[DATASET RECORDS]

/-- COMP.EXPAND (R175, R47): taken by the dispatcher. -/
def compExpandOp (t : Tid) (s : State) : State :=
  onHead t 0 2 2 (fun y s =>
    let d := y.desc
    let a := descArg d
    let ok := match streamOf s a with
      | some x => x.read && x.t == t.val && decide (a < 40960)
      | none => false
    let inTok : W32 := partB d 64 32
    let outTok : W32 := partB d 96 32
    let n := fieldB d 128 32
    if descFits d 0xFFFFFFFF (~~~0) (~~~0) 0 && ok
        && (n == 0 || (tokenHeld s (4 + t.val) inTok && tokenHeld s (4 + t.val) outTok && decide (n ≤ tokSize s inTok))) then
      let s := takeDesc t 0 y.ticket s
      if n = 0 ∧ !ctxRunning s a ∧ !s.codec.expands.any (fun e => ((expandDesc s e.1 e.2).map expScid) == some a) then zeroExpand t y.ticket a s
      else modCodec (fun c => { c with expands := c.expands ++ [(t.val, y.ticket)] }) s
    else reject t 0 y s) s

/-- A record header read back is usable (R69, R176). -/
def headGood (h : List Byte) : Bool :=
  leAt h 44 4 == (crc32c (h.take 44)).toNat
    && ((leAt h 36 1 == 0 && leAt h 37 1 == 15) || (leAt h 36 1 == 1 && decide (15 ≤ leAt h 37 1 ∧ leAt h 37 1 ≤ 20)))

/-- A record of a read stream has been decoded, or given up: it waits for delivery under the segment it came from (R263). -/
def deliver (t : Tid) (scid : Nat) (st : BitVec 8) (s : State) : State :=
  match streamOf s scid with
  | none => dropDecoded t (ctxOf s scid).dBytes.length s
  | some x =>
    match (tpOf s t).asm.disarm.find? (fun d => d.1 == x.posScid) with
    | none => dropDecoded t (ctxOf s scid).dBytes.length s
    | some d =>
      let c := ctxOf s scid
      let s := modAsm t (fun a => { a with disarm := a.disarm.erase d })  s
      modStream scid (fun x => { x with dec := x.dec ++ [⟨d.2.2, d.2.1, c.dOlen.toNat, st, c.dBytes, false⟩] }) s

/-- The CODEC_ERR event of a status, if it has one. -/
def statusError (st : BitVec 8) (guard : Bool) (scid : Nat) (s : State) : State :=
  if st = stBadcode then codecError Fld.codecErrBadcode scid s
  else if st = stCrcMismatch then codecError Fld.codecErrCrc scid s
  else if st = stLengthMismatch then codecError Fld.codecErrLength scid s
  else if st = stLimit then codecError (if guard then Fld.codecErrGuard else Fld.codecErrLimit) scid s
  else if st = stNoHistory then codecError Fld.codecErrNohist scid s
  else if st = stPoisoned then codecError Fld.codecErrPoison scid s
  else s

/-- Bytes of a range before its first poisoned line (R297). -/
def cleanBytes (s : State) (a n : Nat) : Nat :=
  (s.mem.poison.filter (fun l => decide (l * 128 < a + n ∧ a < l * 128 + 128))).foldl (fun m l => min m (l * 128 - a)) n

/-- The status at a record's end (R178): c is the context as the job leaves it, o the decoder, left whether input is left in the piece. -/
def endStatus (c : Ctx) (d : Dec) (crc : W32) (left : Bool) : BitVec 8 :=
  if left ∨ leAt d.trl 12 4 ≠ (crc32c (d.trl.take 12)).toNat then stBadcode
  else if d.out ≠ c.dOlen.toNat ∨ ceilDiv d.bits 8 ≠ leAt d.trl 0 8 then stLengthMismatch
  else if crc.toNat ≠ leAt d.trl 8 4 then stCrcMismatch
  else stOk

/-- The status of a job by why its decoder stopped, and whether it was the ratio guard (R177, R178): lim is the descriptor's limit, 0 =
none; clean whether the whole piece was read without poison. -/
def expandStatus (c : Ctx) (lim : Nat) (clean : Bool) (r : DecRun) (x : DecEnd) : BitVec 8 × Bool := match x with
  | .ended => (endStatus c r.d (crcMore c.rcrc r.out.reverse) (!r.bits.isEmpty || !clean), false)
  | .input => (if clean then stNeedInput else stPoisoned, false)
  | .output => (if lim ≠ 0 ∧ lim ≤ r.n then stLimit else stNeedOutput, false)
  | .guard => (stLimit, true)
  | .bad => (stBadcode, false)

/-- The decoder state to save (R175, R178): after NEED_INPUT the bits of an element cut off go on before the next piece; after
NEED_OUTPUT decoding resumes at the bit offset within the same piece. before are the bits the job began with ahead of the piece. -/
def savedDec (c : Ctx) (bits : List Bool) (r : DecRun) (x : DecEnd) : Dec :=
  let eaten := bits.length - r.bits.length
  match x with
  | .input => { r.d with off := 0, carry := r.bits }
  | .output => { r.d with off := c.dec.off + (eaten - c.dec.carry.length), carry := c.dec.carry.drop eaten }
  | _ => Dec.reset

/-- A stop that discards the record and the history. -/
def discardsRecord (st : BitVec 8) : Bool := st != stOk && st != stNeedInput && st != stNeedOutput && st != stNoHistory

/-- What a decompression engine decodes a piece with (R175-R177). -/
def decEnv (s : State) (scid room : Nat) (trl : Bool) (hist : List Byte) : DecEnv :=
  let c := ctxOf s scid
  ⟨c.coding == 1, c.winlog.toNat, fld s Reg.dzGuard Fld.dzGuardRatio, room, trl, hist⟩

/-- The bits of a job: those carried over, then the piece's from the bit offset on, up to its first poisoned range. -/
def pieceBits (s : State) (j : Job) : List Bool :=
  let d := (ctxOf s j.scid.toNat).dec
  d.carry ++ (streamBits (bufGet s j.inTok 0 (cleanBytes s (tokAddr s j.inTok) j.inLen))).drop d.off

[/DATASET RECORDS]

• DESCRIPTION OF THE TASK
The output should be exactly the lines above from the line containing "modStream scid (fun" to the line containing "else if st = stNoHistory", inclusive, with no other lines.

• SOLUTION BELOW
      modStream scid (fun x => { x with dec := x.dec ++ [⟨d.2.2, d.2.1, c.dOlen.toNat, st, c.dBytes, false⟩] }) s

/-- The CODEC_ERR event of a status, if it has one. -/
def statusError (st : BitVec 8) (guard : Bool) (scid : Nat) (s : State) : State :=
  if st = stBadcode then codecError Fld.codecErrBadcode scid s
  else if st = stCrcMismatch then codecError Fld.codecErrCrc scid s
  else if st = stLengthMismatch then codecError Fld.codecErrLength scid s
  else if st = stLimit then codecError (if guard then Fld.codecErrGuard else Fld.codecErrLimit) scid s
  else if st = stNoHistory then codecError Fld.codecErrNohist scid s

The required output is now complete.